=== Begin Enclosure ===

/-- Settles O3: the meanings are the operations named, SAR by `sarN_eq`. -/
theorem logicAndShifts : Obligations.LogicAndShifts := by
  intro s h t d a b
  have hb := laneUse_useO (tyRegs t) b
  have hn := laneUse_useO 1 b
  exact ⟨gives_of_valueOp rfl (exec_and ..) rfl ⟨rfl, rfl, hb⟩ fun _ _ => rfl,
    gives_of_valueOp rfl (exec_or ..) rfl ⟨rfl, rfl, hb⟩ fun _ _ => rfl,
    gives_of_valueOp rfl (exec_xor ..) rfl ⟨rfl, rfl, hb⟩ fun _ _ => rfl,
    gives_of_valueOp rfl (exec_shl ..) rfl ⟨rfl, rfl, hn⟩ fun _ _ => rfl,
    gives_of_valueOp rfl (exec_shr ..) rfl ⟨rfl, rfl, hn⟩ fun _ _ => rfl,
    gives_of_valueOp rfl (exec_sar ..) rfl ⟨rfl, rfl, hn⟩ fun x sl => sarN_eq _ (tyW_pos t) (src_lt x.r sl t a)⟩

/-! ### Bits counted and reversed (R181) -/

theorem bitAt_succ (a i : Nat) : bitAt a (i + 1) = bitAt (a / 2) i := by
  simp only [bitAt, Nat.pow_succ', Nat.div_div_eq_div_mul]

theorem toNat_bitAt_zero (a : Nat) : (bitAt a 0).toNat = a % 2 := by
  rw [bitAt, Nat.pow_zero, Nat.div_one]
  rcases Nat.mod_two_eq_zero_or_one a with h | h <;> rw [h] <;> rfl

/-- The count of one bits is the number of positions that hold one. -/
theorem popN_eq (w a : Nat) : popN w a = ((List.range w).filter fun i => bitAt a i).length := by
  induction w generalizing a with
  | zero => rfl
  | succ w ih =>
    have hf : (fun i => bitAt a i) ∘ Nat.succ = fun i => bitAt (a / 2) i := funext fun i => bitAt_succ a i
    rw [popN, ih, List.range_succ_eq_map, List.filter_cons, List.filter_map, hf, ← toNat_bitAt_zero]
    cases bitAt a 0 <;> simp [Nat.add_comm]

/-- The reversed bits as a sum over the positions. -/
theorem revN_eq (w a : Nat) : revN w a = ((List.range w).map fun i => (bitAt a i).toNat * 2 ^ (w - 1 - i)).sum := by
  induction w generalizing a with
  | zero => rfl
  | succ w ih =>
    have hf : (fun i => (bitAt a i).toNat * 2 ^ (w + 1 - 1 - i)) ∘ Nat.succ = fun i => (bitAt (a / 2) i).toNat * 2 ^ (w - 1 - i) := by
      funext i
      simp only [Function.comp, Nat.succ_eq_add_one, bitAt_succ]
      congr 2; omega
    rw [revN, ih, List.range_succ_eq_map, List.map_cons, List.map_map, hf, List.sum_cons, toNat_bitAt_zero]
    simp

/-- Settles O4: the meanings are the fields and sums of the statement, POPC by `popN_eq` and BREV by `revN_eq`. -/
theorem bitFieldsCountsAndAddresses : Obligations.BitFieldsCountsAndAddresses := by
  intro s h t sh d a b c o
  have ho := laneUse_useO 1 o
  exact ⟨gives_of_valueOp rfl (exec_bfx ..) rfl ⟨rfl, rfl, rfl⟩ fun _ _ => rfl,
    gives_of_valueOp rfl (exec_bfi ..) rfl ⟨rfl, rfl, rfl⟩ fun _ _ => rfl,
    gives_of_valueOp rfl (exec_popc ..) rfl ⟨rfl, rfl, rfl⟩ fun x sl => popN_eq _ _,
    gives_of_valueOp rfl (exec_clz ..) rfl ⟨rfl, rfl, rfl⟩ fun _ _ => rfl,
    gives_of_valueOp rfl (exec_brev ..) rfl ⟨rfl, rfl, rfl⟩ fun x sl => revN_eq _ _,
    gives_of_valueOp rfl (exec_lea ..) rfl ⟨rfl, rfl, ho⟩ fun _ _ => rfl⟩

/-! ### Predicates from bits (R187) -/

theorem predCount_le (sl : Slot) : predCount sl ≤ 16 := by
  cases sl with
  | lane j l => exact Nat.le_refl 16
  | ctl => exact (by decide : 8 ≤ 16)

/-- What every step of a fold keeps, the fold keeps. -/
theorem foldl_keeps {α β γ : Type} (p : β → γ) (f : β → α → β) (l : List α) (hf : ∀ b, ∀ a ∈ l, p (f b a) = p b) (b : β) :
    p (l.foldl f b) = p b :=
  List.foldlRecOn (motive := fun c => p c = p b) l f rfl fun c hc a ha => (hf c a ha).trans hc

/-- The predicates of a slot set from bits, lowest first. -/
def setPreds (bits : Slot → Nat → Bool) (r : Regs) (sl : Slot) : Regs :=
  (List.range (predCount sl)).foldl (fun r i => r.wrPred sl i (bits sl i)) r

/-- A predicate read after the lowest `n` predicates of a slot are set. -/
theorem rdPred_foldl_wrPred (b : Nat → Bool) (r : Regs) {sl sl' : Slot} {n m : Nat} (hs : SlotOk sl) (hs' : SlotOk sl') (hm : m < 16)
    (hn : n ≤ 16) :
    ((List.range n).foldl (fun r i => r.wrPred sl' i (b i)) r).rdPred sl m
      = if sl = sl' ∧ m < n ∧ m ≠ 0 then b m else r.rdPred sl m := by
  induction n with
  | zero => simp
  | succ n ih =>
    rw [List.range_succ, List.foldl_append, List.foldl_cons, List.foldl_nil, Regs.rdPred_wrPred _ _ hs hs' hm (by omega), ih (by omega)]
    by_cases e : sl = sl' ∧ m = n ∧ n ≠ 0
    · obtain ⟨rfl, rfl, h0⟩ := e
      rw [if_pos ⟨rfl, rfl, h0⟩, if_pos ⟨rfl, by omega, h0⟩]
    · rw [if_neg e]
      have hc : (sl = sl' ∧ m < n ∧ m ≠ 0) ↔ (sl = sl' ∧ m < n + 1 ∧ m ≠ 0) :=
        ⟨fun ⟨h1, h2, h3⟩ => ⟨h1, by omega, h3⟩, fun ⟨h1, h2, h3⟩ => ⟨h1, by
          have : m ≠ n := fun hmn => e ⟨h1, hmn, hmn ▸ h3⟩
          omega, h3⟩⟩
      simp only [hc]

/-- A predicate read after the predicates of every slot of a list are set (R187): p0 and k0 are not among them. -/
theorem rdPred_foldl_setPreds (bits : Slot → Nat → Bool) (r : Regs) {ss : List Slot} {sl : Slot} {m : Nat} (hss : ∀ q ∈ ss, SlotOk q)
    (hs : SlotOk sl) (hm : m < 16) :
    (ss.foldl (setPreds bits) r).rdPred sl m = if sl ∈ ss ∧ m < predCount sl ∧ m ≠ 0 then bits sl m else r.rdPred sl m := by
  induction ss generalizing r with
  | nil => simp
  | cons q ss ih =>
    rw [List.foldl_cons, ih _ (fun p hp => hss p (.tail _ hp)), setPreds,
      rdPred_foldl_wrPred (bits q) r hs (hss q (.head _)) hm (predCount_le q)]
    by_cases e : sl = q
    · subst e
      by_cases c : m < predCount sl ∧ m ≠ 0 <;> simp [c]
    · simp [e]

/-- Setting predicates leaves the registers (R187). -/
theorem foldl_setPreds_keeps (bits : Slot → Nat → Bool) (ss : List Slot) (r : Regs) :
    (ss.foldl (setPreds bits) r).v = r.v ∧ (ss.foldl (setPreds bits) r).g = r.g ∧ (ss.foldl (setPreds bits) r).span = r.span
      ∧ (ss.foldl (setPreds bits) r).seed = r.seed := by
  have hk := foldl_keeps (fun r : Regs => (r.v, r.g, r.span, r.seed)) (setPreds bits) ss (fun r sl _ =>
    foldl_keeps (fun r : Regs => (r.v, r.g, r.span, r.seed)) _ _ (fun r i _ => by
      obtain ⟨hv, hg, hsp, hsd⟩ := Regs.wrPred_keeps r sl i (bits sl i)
      simp only [hv, hg, hsp, hsd]) r) r
  simpa only [Prod.mk.injEq] using hk

/-- Setting the control thread's predicates leaves the lanes' (R162). -/
theorem foldl_setPreds_ctl_p {ss : List Slot} (hs : ∀ q ∈ ss, q = .ctl) (bits : Slot → Nat → Bool) (r : Regs) :
    (ss.foldl (setPreds bits) r).p = r.p :=
  foldl_keeps Regs.p (setPreds bits) ss (fun r sl hsl => foldl_keeps Regs.p _ _ (fun r i _ => by
    rw [hs sl hsl]
    simp only [Regs.wrPred, Regs.wrK]
    split <;> rfl) r) r

/-- PMOV `.r2p` retires with every executing slot's predicates set from the bits of its register. -/
theorem execPmov_r2p {s : State} {h : Hdr} {x : Ex} (a : Reg) (hx : exOf s h = some x) :
    exec (.pmov h .r2p a) s
      = .next (retire s x (.pmov h .r2p a) h fun r => x.slots.foldl (setPreds fun sl i => (x.r.rd sl a.toNat).getLsbD i) r) := by
  simp only [exec_pmov, execPmov, hx]
  rfl

/-- PMOV `.r2p` (R187): the predicates it sets, the others and the registers. -/
theorem pmov_r2p_sets {s : State} {h : Hdr} {x : Ex} {a : Reg} (hx : Issues s (.pmov h .r2p a) h x) :
    ∃ t' r', exec (.pmov h .r2p a) s = .next t' ∧ Retires s t' x.cur ∧ regsOf t' x.cur.blk x.cur.who = some r'
      ∧ (∀ sl ∈ x.slots, ∀ i, 1 ≤ i → i < predCount sl → r'.rdPred sl i = (x.r.rd sl a.toNat).getLsbD i)
      ∧ (∀ sl, r'.rdPred sl 0 = true)
      ∧ (∀ sl i, SlotOk sl → i < 16 → sl ∉ x.slots → r'.rdPred sl i = x.r.rdPred sl i)
      ∧ (∀ sl m, SlotOk sl → Holds x.r sl m → ¬(sl ∈ x.slots ∧ Marked (.pmov h .r2p a) h m) → r'.rd sl m = x.r.rd sl m) := by
  let bits : Slot → Nat → Bool := fun sl i => (x.r.rd sl a.toNat).getLsbD i
  obtain ⟨kv, kg, ksp, ksd⟩ := foldl_setPreds_keeps bits x.slots (marked s x (.pmov h .r2p a) h)
  have hok := slots_ok (issues_exOf hx)
  obtain ⟨t', r', he, hret, hr, hrd, hrp⟩ := retire_view (i := .pmov h .r2p a) (issues_exOf hx) (fun r => x.slots.foldl (setPreds bits) r)
    (by rw [ksp, marked_span]) (by rw [ksd, marked_seed]) fun hw => by
      obtain ⟨hv, hp⟩ := marks_bms hx hw
      exact ⟨kv.trans hv, (foldl_setPreds_ctl_p (issues_ctl hx hw) bits _).trans hp⟩
  refine ⟨t', r', (execPmov_r2p a (issues_exOf hx)).trans he, hret, hr, fun sl hs j h1 hj => ?_, fun sl => Regs.rdPred_zero r' sl,
    fun sl j ho hj hn => ?_, fun sl m ho hh hmk => ?_⟩
  · rw [hrp, rdPred_foldl_setPreds bits _ hok (hok sl hs) (Nat.lt_of_lt_of_le hj (predCount_le sl)), if_pos ⟨hs, hj, by omega⟩]
  · rw [hrp, rdPred_foldl_setPreds bits _ hok ho hj, if_neg fun y => hn y.1]
    exact rdPred_congr (by simp) (by simp) (by simp) sl j
  · rw [hrd, rd_congr kv kg ksp ksd]
    exact rd_unmarked (issues_marks hx ⟨rfl, rfl⟩) ho hh hmk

=== End Enclosure ===

The entries above hold the needed span. Transcribe exactly the lines from the one with "bits (R187) -/" to the one with "rfl, h0⟩ := e", both included.

/-! ### Predicates from bits (R187) -/

theorem predCount_le (sl : Slot) : predCount sl ≤ 16 := by
  cases sl with
  | lane j l => exact Nat.le_refl 16
  | ctl => exact (by decide : 8 ≤ 16)

/-- What every step of a fold keeps, the fold keeps. -/
theorem foldl_keeps {α β γ : Type} (p : β → γ) (f : β → α → β) (l : List α) (hf : ∀ b, ∀ a ∈ l, p (f b a) = p b) (b : β) :
    p (l.foldl f b) = p b :=
  List.foldlRecOn (motive := fun c => p c = p b) l f rfl fun c hc a ha => (hf c a ha).trans hc

/-- The predicates of a slot set from bits, lowest first. -/
def setPreds (bits : Slot → Nat → Bool) (r : Regs) (sl : Slot) : Regs :=
  (List.range (predCount sl)).foldl (fun r i => r.wrPred sl i (bits sl i)) r

/-- A predicate read after the lowest `n` predicates of a slot are set. -/
theorem rdPred_foldl_wrPred (b : Nat → Bool) (r : Regs) {sl sl' : Slot} {n m : Nat} (hs : SlotOk sl) (hs' : SlotOk sl') (hm : m < 16)
    (hn : n ≤ 16) :
    ((List.range n).foldl (fun r i => r.wrPred sl' i (b i)) r).rdPred sl m
      = if sl = sl' ∧ m < n ∧ m ≠ 0 then b m else r.rdPred sl m := by
  induction n with
  | zero => simp
  | succ n ih =>
    rw [List.range_succ, List.foldl_append, List.foldl_cons, List.foldl_nil, Regs.rdPred_wrPred _ _ hs hs' hm (by omega), ih (by omega)]
    by_cases e : sl = sl' ∧ m = n ∧ n ≠ 0
    · obtain ⟨rfl, rfl, h0⟩ := e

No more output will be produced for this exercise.